Problem>
Where a line of the data below has the string "Machine", copy that line.

Stored data entries:
-- ==== Sys2Proof/Laws/State.lean ====
section
/-!
SUPPORT. One lemma per field of the state for each named update of Machine/Ops.lean: what the update leaves alone, and what
reading a numbered block after it gives.
-/

namespace Sys2Proof.Laws

open Sys2Proof Sys2Proof.Machine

Answer section>
SUPPORT. One lemma per field of the state for each named update of Machine/Ops.lean: what the update leaves alone, and what
open Sys2Proof Sys2Proof.Machine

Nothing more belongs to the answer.